PROBLEM DETAILS: Copy out all lines of the records in which the word "only" appears.

Entries taken from a collection:
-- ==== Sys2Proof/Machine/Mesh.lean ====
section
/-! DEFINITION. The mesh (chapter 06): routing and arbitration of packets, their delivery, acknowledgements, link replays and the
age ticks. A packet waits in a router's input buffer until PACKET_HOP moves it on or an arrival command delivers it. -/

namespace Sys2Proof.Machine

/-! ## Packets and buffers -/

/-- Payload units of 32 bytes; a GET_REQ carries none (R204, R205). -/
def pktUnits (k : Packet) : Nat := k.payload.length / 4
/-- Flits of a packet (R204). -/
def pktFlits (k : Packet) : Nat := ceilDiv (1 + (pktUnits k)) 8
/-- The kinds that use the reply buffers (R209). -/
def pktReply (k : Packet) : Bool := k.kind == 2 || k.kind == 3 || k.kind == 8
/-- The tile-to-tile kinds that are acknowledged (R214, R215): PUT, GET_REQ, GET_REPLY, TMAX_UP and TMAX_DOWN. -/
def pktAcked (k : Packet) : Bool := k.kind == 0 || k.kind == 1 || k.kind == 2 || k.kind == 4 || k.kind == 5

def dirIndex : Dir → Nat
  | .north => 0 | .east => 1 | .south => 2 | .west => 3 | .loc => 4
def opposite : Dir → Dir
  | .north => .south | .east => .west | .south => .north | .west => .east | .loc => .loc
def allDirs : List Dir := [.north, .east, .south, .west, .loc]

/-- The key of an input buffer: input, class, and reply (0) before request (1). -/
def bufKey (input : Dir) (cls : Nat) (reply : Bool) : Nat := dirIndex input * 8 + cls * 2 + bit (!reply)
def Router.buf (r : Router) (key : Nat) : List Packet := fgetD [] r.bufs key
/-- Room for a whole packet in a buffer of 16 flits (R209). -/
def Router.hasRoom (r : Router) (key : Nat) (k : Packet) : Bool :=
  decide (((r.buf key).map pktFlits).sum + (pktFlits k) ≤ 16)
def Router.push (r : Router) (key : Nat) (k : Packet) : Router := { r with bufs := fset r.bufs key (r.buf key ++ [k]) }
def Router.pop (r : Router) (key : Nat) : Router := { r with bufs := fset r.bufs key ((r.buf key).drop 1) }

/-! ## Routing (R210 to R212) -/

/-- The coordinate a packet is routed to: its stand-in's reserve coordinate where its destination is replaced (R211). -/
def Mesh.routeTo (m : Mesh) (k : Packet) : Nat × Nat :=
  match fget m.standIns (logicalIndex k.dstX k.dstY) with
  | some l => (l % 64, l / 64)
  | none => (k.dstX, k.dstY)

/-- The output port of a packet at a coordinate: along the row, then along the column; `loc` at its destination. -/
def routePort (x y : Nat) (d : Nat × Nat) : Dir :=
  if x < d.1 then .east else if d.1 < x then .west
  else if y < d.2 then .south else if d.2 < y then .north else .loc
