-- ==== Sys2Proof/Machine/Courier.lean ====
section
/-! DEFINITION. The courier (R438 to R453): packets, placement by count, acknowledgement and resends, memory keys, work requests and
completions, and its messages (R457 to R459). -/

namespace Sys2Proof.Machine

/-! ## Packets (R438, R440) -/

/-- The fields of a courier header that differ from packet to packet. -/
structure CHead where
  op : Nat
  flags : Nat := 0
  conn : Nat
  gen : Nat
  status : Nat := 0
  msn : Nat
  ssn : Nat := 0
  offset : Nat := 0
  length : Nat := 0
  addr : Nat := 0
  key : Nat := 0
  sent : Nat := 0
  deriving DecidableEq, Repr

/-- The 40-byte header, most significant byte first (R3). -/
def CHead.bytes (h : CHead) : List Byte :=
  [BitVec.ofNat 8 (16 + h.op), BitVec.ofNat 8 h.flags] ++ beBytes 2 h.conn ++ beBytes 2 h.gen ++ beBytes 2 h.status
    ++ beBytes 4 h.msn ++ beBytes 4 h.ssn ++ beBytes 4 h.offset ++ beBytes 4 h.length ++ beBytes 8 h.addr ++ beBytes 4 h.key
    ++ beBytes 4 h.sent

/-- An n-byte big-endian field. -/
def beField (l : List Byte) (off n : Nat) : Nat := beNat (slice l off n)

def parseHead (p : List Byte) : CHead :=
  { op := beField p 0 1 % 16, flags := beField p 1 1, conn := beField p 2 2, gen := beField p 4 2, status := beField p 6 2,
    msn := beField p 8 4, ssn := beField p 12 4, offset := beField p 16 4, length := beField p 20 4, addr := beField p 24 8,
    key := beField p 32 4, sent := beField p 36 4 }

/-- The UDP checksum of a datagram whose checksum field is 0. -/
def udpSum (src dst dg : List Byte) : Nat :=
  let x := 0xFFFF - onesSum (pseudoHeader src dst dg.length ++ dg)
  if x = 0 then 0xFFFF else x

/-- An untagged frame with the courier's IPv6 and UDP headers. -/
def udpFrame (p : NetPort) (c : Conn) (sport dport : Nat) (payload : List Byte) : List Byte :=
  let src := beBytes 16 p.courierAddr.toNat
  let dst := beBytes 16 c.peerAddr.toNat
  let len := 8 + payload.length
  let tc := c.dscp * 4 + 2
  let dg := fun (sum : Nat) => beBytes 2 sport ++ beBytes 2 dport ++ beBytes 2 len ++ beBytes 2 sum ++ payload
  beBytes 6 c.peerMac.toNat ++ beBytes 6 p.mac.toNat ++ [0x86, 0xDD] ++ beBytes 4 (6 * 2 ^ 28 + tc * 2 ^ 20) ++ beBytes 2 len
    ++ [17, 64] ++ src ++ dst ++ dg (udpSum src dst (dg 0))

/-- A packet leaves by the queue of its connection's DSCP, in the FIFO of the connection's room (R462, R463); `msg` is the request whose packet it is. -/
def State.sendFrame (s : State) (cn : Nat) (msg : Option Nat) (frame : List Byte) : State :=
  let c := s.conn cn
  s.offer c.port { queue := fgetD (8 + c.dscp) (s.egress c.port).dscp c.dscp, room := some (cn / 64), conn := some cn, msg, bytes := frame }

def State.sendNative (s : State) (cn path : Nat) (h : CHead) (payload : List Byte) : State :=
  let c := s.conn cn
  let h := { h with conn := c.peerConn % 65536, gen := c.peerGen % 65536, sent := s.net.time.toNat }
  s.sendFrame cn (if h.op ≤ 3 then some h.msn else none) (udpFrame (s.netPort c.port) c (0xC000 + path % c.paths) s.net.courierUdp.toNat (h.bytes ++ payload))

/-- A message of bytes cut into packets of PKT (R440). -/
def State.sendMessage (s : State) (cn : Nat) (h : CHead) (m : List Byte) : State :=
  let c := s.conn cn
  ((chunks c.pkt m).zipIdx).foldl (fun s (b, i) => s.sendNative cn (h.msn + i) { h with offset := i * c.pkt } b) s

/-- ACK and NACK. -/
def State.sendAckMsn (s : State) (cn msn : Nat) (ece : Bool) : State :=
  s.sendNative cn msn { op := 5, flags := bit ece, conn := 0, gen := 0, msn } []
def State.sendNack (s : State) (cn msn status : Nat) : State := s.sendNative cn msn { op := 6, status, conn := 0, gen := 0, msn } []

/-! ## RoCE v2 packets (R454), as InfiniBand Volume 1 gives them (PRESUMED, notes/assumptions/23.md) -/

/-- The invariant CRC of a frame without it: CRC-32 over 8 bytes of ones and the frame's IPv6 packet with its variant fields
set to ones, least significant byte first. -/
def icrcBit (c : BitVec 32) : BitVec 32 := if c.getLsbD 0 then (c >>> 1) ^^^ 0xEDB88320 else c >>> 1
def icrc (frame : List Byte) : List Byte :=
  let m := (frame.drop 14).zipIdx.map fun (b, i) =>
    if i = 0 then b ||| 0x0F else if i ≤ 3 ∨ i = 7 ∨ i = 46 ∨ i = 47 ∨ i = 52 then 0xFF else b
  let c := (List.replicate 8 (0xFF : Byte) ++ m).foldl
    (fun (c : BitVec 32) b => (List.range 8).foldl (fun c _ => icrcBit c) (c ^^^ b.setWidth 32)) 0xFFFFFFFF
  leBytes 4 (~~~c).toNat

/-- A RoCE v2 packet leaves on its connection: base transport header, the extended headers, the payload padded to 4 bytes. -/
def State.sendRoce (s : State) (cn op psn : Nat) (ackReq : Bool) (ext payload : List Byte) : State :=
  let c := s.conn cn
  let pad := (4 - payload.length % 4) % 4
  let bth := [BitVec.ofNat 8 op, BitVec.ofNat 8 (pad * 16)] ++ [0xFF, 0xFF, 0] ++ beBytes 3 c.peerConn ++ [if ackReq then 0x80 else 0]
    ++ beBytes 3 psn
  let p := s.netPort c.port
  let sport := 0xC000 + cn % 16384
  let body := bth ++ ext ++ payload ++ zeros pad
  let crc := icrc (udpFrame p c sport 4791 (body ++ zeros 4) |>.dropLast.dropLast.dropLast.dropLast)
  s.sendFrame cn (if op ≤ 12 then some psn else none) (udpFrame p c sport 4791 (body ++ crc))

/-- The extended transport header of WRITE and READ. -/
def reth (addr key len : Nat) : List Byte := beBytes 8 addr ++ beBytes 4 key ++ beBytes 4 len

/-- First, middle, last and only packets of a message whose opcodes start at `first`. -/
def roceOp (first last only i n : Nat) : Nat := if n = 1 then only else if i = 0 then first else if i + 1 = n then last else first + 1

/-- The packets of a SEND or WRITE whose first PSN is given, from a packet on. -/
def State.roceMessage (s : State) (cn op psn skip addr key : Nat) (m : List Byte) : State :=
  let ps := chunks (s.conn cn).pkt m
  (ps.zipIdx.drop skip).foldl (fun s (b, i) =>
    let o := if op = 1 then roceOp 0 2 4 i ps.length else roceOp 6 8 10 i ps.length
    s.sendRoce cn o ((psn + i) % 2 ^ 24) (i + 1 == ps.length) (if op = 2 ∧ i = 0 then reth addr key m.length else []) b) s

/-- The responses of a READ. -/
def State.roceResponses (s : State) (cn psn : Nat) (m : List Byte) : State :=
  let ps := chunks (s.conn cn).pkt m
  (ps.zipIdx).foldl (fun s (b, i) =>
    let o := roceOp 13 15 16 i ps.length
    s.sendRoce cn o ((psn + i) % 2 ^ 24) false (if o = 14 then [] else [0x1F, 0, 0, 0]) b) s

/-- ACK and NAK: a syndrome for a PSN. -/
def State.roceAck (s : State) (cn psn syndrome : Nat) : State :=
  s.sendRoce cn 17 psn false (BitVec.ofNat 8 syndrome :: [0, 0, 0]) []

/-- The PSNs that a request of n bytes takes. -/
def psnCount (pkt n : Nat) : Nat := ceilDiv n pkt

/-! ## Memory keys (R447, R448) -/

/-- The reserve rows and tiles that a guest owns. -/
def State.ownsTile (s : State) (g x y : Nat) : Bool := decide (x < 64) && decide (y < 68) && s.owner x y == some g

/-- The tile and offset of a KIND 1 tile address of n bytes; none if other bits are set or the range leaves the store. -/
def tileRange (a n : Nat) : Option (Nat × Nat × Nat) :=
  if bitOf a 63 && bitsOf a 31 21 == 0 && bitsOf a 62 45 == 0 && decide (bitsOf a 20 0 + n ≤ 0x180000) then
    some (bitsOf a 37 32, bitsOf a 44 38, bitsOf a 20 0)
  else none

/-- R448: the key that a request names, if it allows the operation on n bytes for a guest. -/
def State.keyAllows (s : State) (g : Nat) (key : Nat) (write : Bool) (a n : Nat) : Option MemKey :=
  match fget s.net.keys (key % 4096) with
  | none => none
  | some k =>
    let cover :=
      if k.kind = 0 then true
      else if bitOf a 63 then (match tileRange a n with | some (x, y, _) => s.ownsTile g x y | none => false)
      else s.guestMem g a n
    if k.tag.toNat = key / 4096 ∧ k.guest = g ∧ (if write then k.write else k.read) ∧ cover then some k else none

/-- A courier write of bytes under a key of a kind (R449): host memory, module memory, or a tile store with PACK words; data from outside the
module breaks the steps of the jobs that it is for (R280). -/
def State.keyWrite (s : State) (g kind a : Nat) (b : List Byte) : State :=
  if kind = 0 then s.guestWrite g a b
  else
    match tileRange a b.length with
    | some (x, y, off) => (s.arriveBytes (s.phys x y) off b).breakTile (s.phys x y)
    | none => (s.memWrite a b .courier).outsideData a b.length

OUTPUT OF THE EXERCISE:
/-- First, middle, last and only packets of a message whose opcodes start at `first`. -/
def roceOp (first last only i n : Nat) : Nat := if n = 1 then only else if i = 0 then first else if i + 1 = n then last else first + 1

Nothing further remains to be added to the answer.